* ACTIVITY *
Starting with the first line of the records, write out each line exactly until you have included the line containing "1 => data.map".

* WORKING DATA *

-- Lines and byte masks -----------------------------------------------------------------------------------

/-- One bit per byte widened to the byte. -/
def byteMask (m : BitVec 128) : BitVec 1024 :=
  (upto 128).foldl (fun (acc : BitVec 1024) i => if bit m i then acc ||| (0xFF#1024 <<< (8 * i)) else acc) 0
abbrev fullMask : BitVec 128 := BitVec.allOnes 128
/-- Bytes [lo, lo + n) of a line. -/
def rangeMask (lo n : Nat) : BitVec 128 := BitVec.ofNat 128 ((2 ^ n - 1) * 2 ^ lo)
/-- `a` with the bytes of `m` taken from `b`. -/
def mergeBytes (a b : BitVec 1024) (m : BitVec 128) : BitVec 1024 :=
  if m = fullMask then b else let k := byteMask m; (a &&& ~~~k) ||| (b &&& k)
/-- The 8-byte words that a byte mask covers whole, and those it touches. -/
def wordsWhole (m : BitVec 128) : List Nat := (upto 16).filter (fun i => nbits m (8 * i) 8 == 255)
def wordsTouched (m : BitVec 128) : List Nat := (upto 16).filter (fun i => nbits m (8 * i) 8 != 0)
/-- The words of a list as a mask. -/
def wordMask (ws : List Nat) : BitVec 16 := ws.foldl (fun (q : BitVec 16) w => q ||| (1 <<< w)) 0
/-- The poison of the words that some bytes touch. -/
def keepPoison (m : BitVec 128) (p : BitVec 16) : BitVec 16 := p &&& wordMask (wordsTouched m)

-- Alias views (R141, R115) ---------------------------------------------------------------------------------

/-- Encoded bytes of an alias line: data range and scale range (offset in the field, length). -/
def aliasRanges (k : Window) (o : Nat) : Nat × Nat × Nat × Nat :=
  if nbits k.ctl 1 2 == 2 then (nbits k.enc 0 36 + o / 4, 32, nbits k.scale 0 36 + o / 32, 4) else (nbits k.enc 0 36 + o / 2, 64, 0, 0)
/-- Decode an alias line (R115). -/
def aliasDecode (s : State) (f w o : Nat) : BitVec 1024 :=
  let k := getWin s f w
  let (e, n, sb, sn) := aliasRanges k o
  let data := memBytes s.mem (devPA f e) n
  let elems : List Nat :=
    match nbits k.ctl 1 2 with
    | 2 =>
      let sc := memBytes s.mem (devPA f sb) sn
      (upto 64).map (fun i => fround fmtBf16 (q4elem (ofBytes 128 (data.drop (16 * (i / 32)) |>.take 16)) (ofBytes 16 (sc.drop (2 * (i / 32)) |>.take 2)) (i % 32)))
    | 1 => data.map (fun b => match fdecode fmtE5m2 b.toNat with | .nan n _ => fpack fmtBf16 n 0x7FC0 | v => fround fmtBf16 v)
    | _ => data.map (fun b => match fdecode fmtE4m3 b.toNat with | .nan n _ => fpack fmtBf16 n 0x7FC0 | v => fround fmtBf16 v)
  ofBytes 1024 (elems.flatMap (fun x => toBytes 2 (BitVec.ofNat 16 x)))
/-- Re-encode an alias line (R115, R113, R114): data bytes and scale bytes. -/
def aliasEncode (k : Window) (d : BitVec 1024) : List Byte × List Byte :=
  let v := (upto 64).map (fun i => fdecode fmtBf16 (nbits d (16 * i) 16))
  match nbits k.ctl 1 2 with
  | 2 =>
    let blk := fun (l : List FV) => q4encode l (q4exp l)
    let a := blk (v.take 32)
    let b := blk (v.drop 32)
    (toBytes 16 a.1 ++ toBytes 16 b.1, toBytes 2 a.2 ++ toBytes 2 b.2)
  | 1 => (v.map (fun x => BitVec.ofNat 8 (narrowF fmtE5m2 .away true x)), [])
  | _ => (v.map (fun x => BitVec.ofNat 8 (narrowF fmtE4m3 .away true x)), [])

-- Access at the home (R138) ----------------------------------------------------------------------------------

/-- Words of a range of home bytes with an error of a kind. -/
def errWords (s : State) (pa n : Nat) (dbl : Bool) : List Nat :=
  (s.memErr.filter (fun e => e.2 == dbl && pa / 8 ≤ e.1 && e.1 ≤ (pa + n - 1) / 8)).map (·.1)
/-- Pseudo-channel of a device address (R131). -/
def pchOf (pa : Nat) : Nat := (pa / 256 % 32) ^^^ (pa / 2 ^ 18 % 32)
/-- Correct the single-bit errors of a range, counting each at its home (R140), and on its pseudo-channel for R297. -/
def correctHome (pa n : Nat) (s : State) : State :=
  if s.memErr.isEmpty then s
  else
    let ws := errWords s pa n false
    let s := { s with memErr := s.memErr.filter (fun e => !(e.2 == false && ws.contains e.1)) }
    match homeOf pa with
    | some f => modFld f (fun k => { k with corrected := ws.foldl (fun m w => let p := pchOf (w * 8); mput m p (mget 0 m p + 1)) k.corrected }) (evAdd f 0x30 ws.length s)
    | none => s

/-- Field and pseudo-channel of the device memory under an address (R131, R141). -/
def pchsOf (s : State) (pa : Nat) : List (Nat × Nat) :=
  match target pa with
  | .dev f _ => [(f, pchOf pa)]
  | .viewOf f w o =>
    let (e, _, sb, sn) := aliasRanges (getWin s f w) o
    if sn == 0 then [(f, pchOf (devPA f e))] else [(f, pchOf (devPA f e)), (f, pchOf (devPA f sb))]
  | _ => []
/-- A pseudo-channel holds its accesses: it retrains, or a request for it has status HELD_ACC (R147, R148). -/
def pchHeld (s : State) (c : Nat × Nat) : Bool :=
  let k := getFld s c.1
  k.retrain == some c.2 || (k.pcpwrReq == 2 && nbits k.pcpwr 0 5 == c.2)
/-- An access reaches a pseudo-channel: a powered-down one returns to ACTIVE (R298), and one that holds its accesses is noted (R147, R148) (conventions: DEDUCED,
assumptions 73, 95). -/
def wakePch (pa : Nat) (s : State) : State :=
  match target pa with
  | .dev f _ =>
    let s := if pchHeld s (f, pchOf pa) then { s with touched := (f, pchOf pa) :: s.touched } else s
    if (getFld s f).pchState.isEmpty then s else modFld f (fun k => { k with pchState := mdel k.pchState (pchOf pa) }) s
  | _ => s
/-- LLC slice and set of a device or alias address, and its set in another field's RDC (R131). -/
def llcSlice (pa : Nat) : Nat := (pa / 2 ^ 7 % 8) ^^^ (pa / 2 ^ 17 % 8)
def llcSet (pa : Nat) : Nat := pa / 2 ^ 10 % 8192
def rdcSet (pa : Nat) : Nat := (pa / 2 ^ 7 % 8192) ^^^ (pa / 2 ^ 36 % 64)
/-- A slice, by default with its first partition number (R178) (conventions: DESIGN CHOICE, assumption 52). -/
def getSlice (s : State) (f i : Nat) : Slice := (mfind (getFld s f).slices i).getD { number := BitVec.ofNat 32 (0x100 + f * 8 + i) }
/-- Role of a way in a partition image (R173). -/
def role (img : BitVec 32) (way : Nat) : Nat := nbits img (2 * way) 2
/-- Drop an alias line from the LLC, re-encoding it when dirty (R142). A poisoned word of it poisons every encoded word of the line, and a poisoned encoded
word the whole alias line (conventions: DESIGN CHOICE, assumption 99). -/
def aliasDrop (ln : Nat) (s : State) : State :=
  match mfind s.aliasLines ln, target (ln * 128) with
  | some l, .viewOf f w o =>
    let s := { s with aliasLines := mdel s.aliasLines ln }
    if l.dirty = 0 then s
    else
      let k := getWin s f w
      let (e, n, sb, sn) := aliasRanges k o
      let (db, scb) := aliasEncode k l.data
      let old := s.memErr.filter (fun x => x.2 && devPA f e / 8 ≤ x.1 && x.1 < (devPA f e + n) / 8)
      let s := { s with
        mem := memPuts (memPuts s.mem (devPA f e) db) (devPA f sb) scb
        memErr := s.memErr.filter (fun x => !(devPA f e / 8 ≤ x.1 && x.1 < (devPA f e + n) / 8)) }
      let s := if l.poison = 0 then s
        else evAdd f 0x40 ((n / 8) - old.length) { s with memErr := s.memErr ++ (upto (n / 8)).map (fun i => (devPA f e / 8 + i, true)) }
      let s := wakePch (devPA f e) (if sn == 0 then s else wakePch (devPA f sb) s)
      wakeLines f (if sn == 0 then [devPA f e / 128] else [devPA f e / 128, devPA f sb / 128]) s
  | _, _ => s
/-- The alias lines that a slice's set holds (R131, R137). -/
def aliasIn (s : State) (f pa : Nat) : SMap Line :=
  s.aliasLines.filter (fun e => homeOf (e.1 * 128) == some f && llcSlice (e.1 * 128) == llcSlice pa && llcSet (e.1 * 128) == llcSet pa)
/-- A cache way of a set for a line: the lowest without an alias line, or that of a victim, which leaves (R137) (conventions: DESIGN CHOICE, assumption 99). -/
def aliasWay (f pa : Nat) (s : State) : Nat × State :=
  let ws := (upto 16).filter (fun w => role (getSlice s f (llcSlice pa)).inForce w == 0)
  match ws.find? (fun w => (aliasIn s f pa).all (fun e => e.2.way != w)) with
  | some w => (w, s)
  | none =>
    let (x, s) := freeW s
    let w := ws.getD (x.toNat % max 1 ws.length) 0
    (w, ((aliasIn s f pa).filter (fun e => e.2.way == w)).foldl (fun s e => aliasDrop e.1 s) s)
/-- Read a line at its home: data and poisoned words. An alias line is decoded and kept; the words that a poisoned encoded word poisons in it do not count in POISON (R141,
R142, R284) (conventions: DEDUCED, assumption 18; DESIGN CHOICE, assumption 129). -/
def homeRead (ln : Nat) (s : State) : (BitVec 1024 × BitVec 16) × State :=
  let pa := ln * 128
  match target pa with
  | .viewOf f w o =>
    match mfind s.aliasLines ln with
    | some l => ((l.data, l.poison), s)
    | none =>
      let (e, n, sb, sn) := aliasRanges (getWin s f w) o
      let s := correctHome (devPA f e) n (correctHome (devPA f sb) sn s)
      let s := wakePch (devPA f e) (if sn == 0 then s else wakePch (devPA f sb) s)
      let bad := !(errWords s (devPA f e) n true).isEmpty || (sn != 0 && !(errWords s (devPA f sb) sn true).isEmpty)
      let d := aliasDecode s f w o
      let p : BitVec 16 := if bad then BitVec.allOnes 16 else 0
      let (w, s) := aliasWay f pa s
      ((d, p), { s with aliasLines := mput s.aliasLines ln { data := d, valid := fullMask, dirty := 0, poison := p, way := w } })
  | _ =>
    let s := correctHome pa 128 (wakePch pa s)
    let p := (errWords s pa 128 true).foldl (fun (p : BitVec 16) w => p ||| (1 <<< (w % 16))) 0
    ((memLine s.mem ln, p), s)

/-- Some bytes of a line are written: a copy that stands inside a word of them does not write them any more (R171). -/
def overtake (ln : Nat) (m : BitVec 128) (s : State) : State :=
  if s.copies.all (fun c => c.half.isEmpty) then s
  else { s with copies := s.copies.map (fun c =>
    let hit := c.half.filter (fun b => b / 128 == ln && bit m (b % 128))
    { c with lost := c.lost ++ hit, half := c.half.filter (fun b => !hit.contains b) }) }
/-- Write bytes of a line at its home: errors of whole words overwritten are cleared, and watches wake (R140, R361). A copy of an alias line that is written back when its
window is disabled is decoded under the window's registers as they stand (R143, R252) (conventions: DEDUCED, assumption 18; DESIGN CHOICE, assumption 127). -/
def homeWrite (ln : Nat) (d : BitVec 1024) (m : BitVec 128) (s : State) : State :=
  if m = 0 then s
  else
  let s := overtake ln m s
  match target (ln * 128) with
  | .viewOf _ _ _ =>
    let (_, s) := homeRead ln s
    match mfind s.aliasLines ln with
    | some l => { s with aliasLines := mput s.aliasLines ln { l with
        data := mergeBytes l.data d m, dirty := l.dirty ||| m
        poison := l.poison &&& ~~~wordMask (wordsWhole m) } }
    | none => s
  | _ =>
    let s := { s with
      mem := memPutMask s.mem (ln * 128) ((upto 128).map (fun i => (bit m i, bits d (8 * i) 8)))
      memErr := s.memErr.filter (fun e => !(e.1 / 16 == ln && (wordsWhole m).contains (e.1 % 16))) }
    wakeLine ln (wakePch (ln * 128) s)

/-- Write the poison of the words written back with them (R140). -/
def homePoison (ln : Nat) (p : BitVec 16) (m : BitVec 128) (s : State) : State :=
  let ws := (wordsTouched m).filter (fun w => bit p w)
  if ws.isEmpty then s
  else match target (ln * 128) with
  | .viewOf _ _ _ => { s with aliasLines := s.aliasLines.map (fun e => if e.1 == ln then (e.1, { e.2 with poison := e.2.poison ||| keepPoison m p }) else e) }
  | _ => { s with memErr := s.memErr.filter (fun e => !(e.1 / 16 == ln && ws.contains (e.1 % 16))) ++ ws.map (fun w => (ln * 16 + w, true)) }

-- Caches (R135, R139) ----------------------------------------------------------------------------------------

/-- A cached line completed with what lies below. -/
def fillLine (l : Line) (d : BitVec 1024) (p : BitVec 16) : Line :=
  { l with data := mergeBytes d l.data l.valid, valid := fullMask, poison := keepPoison l.valid l.poison ||| (p &&& ~~~wordMask (wordsWhole l.valid)) }
/-- The aligned 16-byte parts of a line that a byte mask covers whole. -/
def partsWhole (m : BitVec 128) : List Nat := (upto 8).filter (fun i => nbits m (16 * i) 16 == 65535)
/-- The bytes a line may keep: dirty ones, and those of aligned 16-byte parts that are there whole. -/
def keptBytes (l : Line) : BitVec 128 := l.valid &&& (l.dirty ||| (partsWhole l.valid).foldl (fun (m : BitVec 128) w => m ||| rangeMask (16 * w) 16) 0)
/-- A line gives up clean bytes of parts that are not whole, so that no later aligned load of up to 16 bytes joins bytes of two moments of its home (R153). -/
def wholeWords (l : Line) : Line := { l with valid := keptBytes l, poison := keepPoison (keptBytes l) l.poison }
/-- A line whose dirty bytes have been written back. -/
def cleaned (l : Line) : Line := wholeWords { l with dirty := 0 }
/-- A cache with a line, which goes when it holds no byte. -/
def putKept (ln : Nat) (l : Line) (c : SMap Line) : SMap Line := if l.valid = 0 then mdel c ln else mput c ln l
/-- A cached line with bytes written. -/
def putLine (l : Line) (d : BitVec 1024) (m : BitVec 128) : Line :=
  { l with data := mergeBytes l.data d m, valid := l.valid ||| m, dirty := l.dirty ||| m, kept := false
           poison := l.poison &&& ~~~wordMask (wordsWhole m) }
abbrev emptyLine : Line := { data := 0, valid := 0, dirty := 0 }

* SOLUTION FOR THIS TASK *
-- Lines and byte masks -----------------------------------------------------------------------------------

/-- One bit per byte widened to the byte. -/
def byteMask (m : BitVec 128) : BitVec 1024 :=
  (upto 128).foldl (fun (acc : BitVec 1024) i => if bit m i then acc ||| (0xFF#1024 <<< (8 * i)) else acc) 0
abbrev fullMask : BitVec 128 := BitVec.allOnes 128
/-- Bytes [lo, lo + n) of a line. -/
def rangeMask (lo n : Nat) : BitVec 128 := BitVec.ofNat 128 ((2 ^ n - 1) * 2 ^ lo)
/-- `a` with the bytes of `m` taken from `b`. -/
def mergeBytes (a b : BitVec 1024) (m : BitVec 128) : BitVec 1024 :=
  if m = fullMask then b else let k := byteMask m; (a &&& ~~~k) ||| (b &&& k)
/-- The 8-byte words that a byte mask covers whole, and those it touches. -/
def wordsWhole (m : BitVec 128) : List Nat := (upto 16).filter (fun i => nbits m (8 * i) 8 == 255)
def wordsTouched (m : BitVec 128) : List Nat := (upto 16).filter (fun i => nbits m (8 * i) 8 != 0)
/-- The words of a list as a mask. -/
def wordMask (ws : List Nat) : BitVec 16 := ws.foldl (fun (q : BitVec 16) w => q ||| (1 <<< w)) 0
/-- The poison of the words that some bytes touch. -/
def keepPoison (m : BitVec 128) (p : BitVec 16) : BitVec 16 := p &&& wordMask (wordsTouched m)

-- Alias views (R141, R115) ---------------------------------------------------------------------------------

/-- Encoded bytes of an alias line: data range and scale range (offset in the field, length). -/
def aliasRanges (k : Window) (o : Nat) : Nat × Nat × Nat × Nat :=
  if nbits k.ctl 1 2 == 2 then (nbits k.enc 0 36 + o / 4, 32, nbits k.scale 0 36 + o / 32, 4) else (nbits k.enc 0 36 + o / 2, 64, 0, 0)
/-- Decode an alias line (R115). -/
def aliasDecode (s : State) (f w o : Nat) : BitVec 1024 :=
  let k := getWin s f w
  let (e, n, sb, sn) := aliasRanges k o
  let data := memBytes s.mem (devPA f e) n
  let elems : List Nat :=
    match nbits k.ctl 1 2 with
    | 2 =>
      let sc := memBytes s.mem (devPA f sb) sn
      (upto 64).map (fun i => fround fmtBf16 (q4elem (ofBytes 128 (data.drop (16 * (i / 32)) |>.take 16)) (ofBytes 16 (sc.drop (2 * (i / 32)) |>.take 2)) (i % 32)))
    | 1 => data.map (fun b => match fdecode fmtE5m2 b.toNat with | .nan n _ => fpack fmtBf16 n 0x7FC0 | v => fround fmtBf16 v)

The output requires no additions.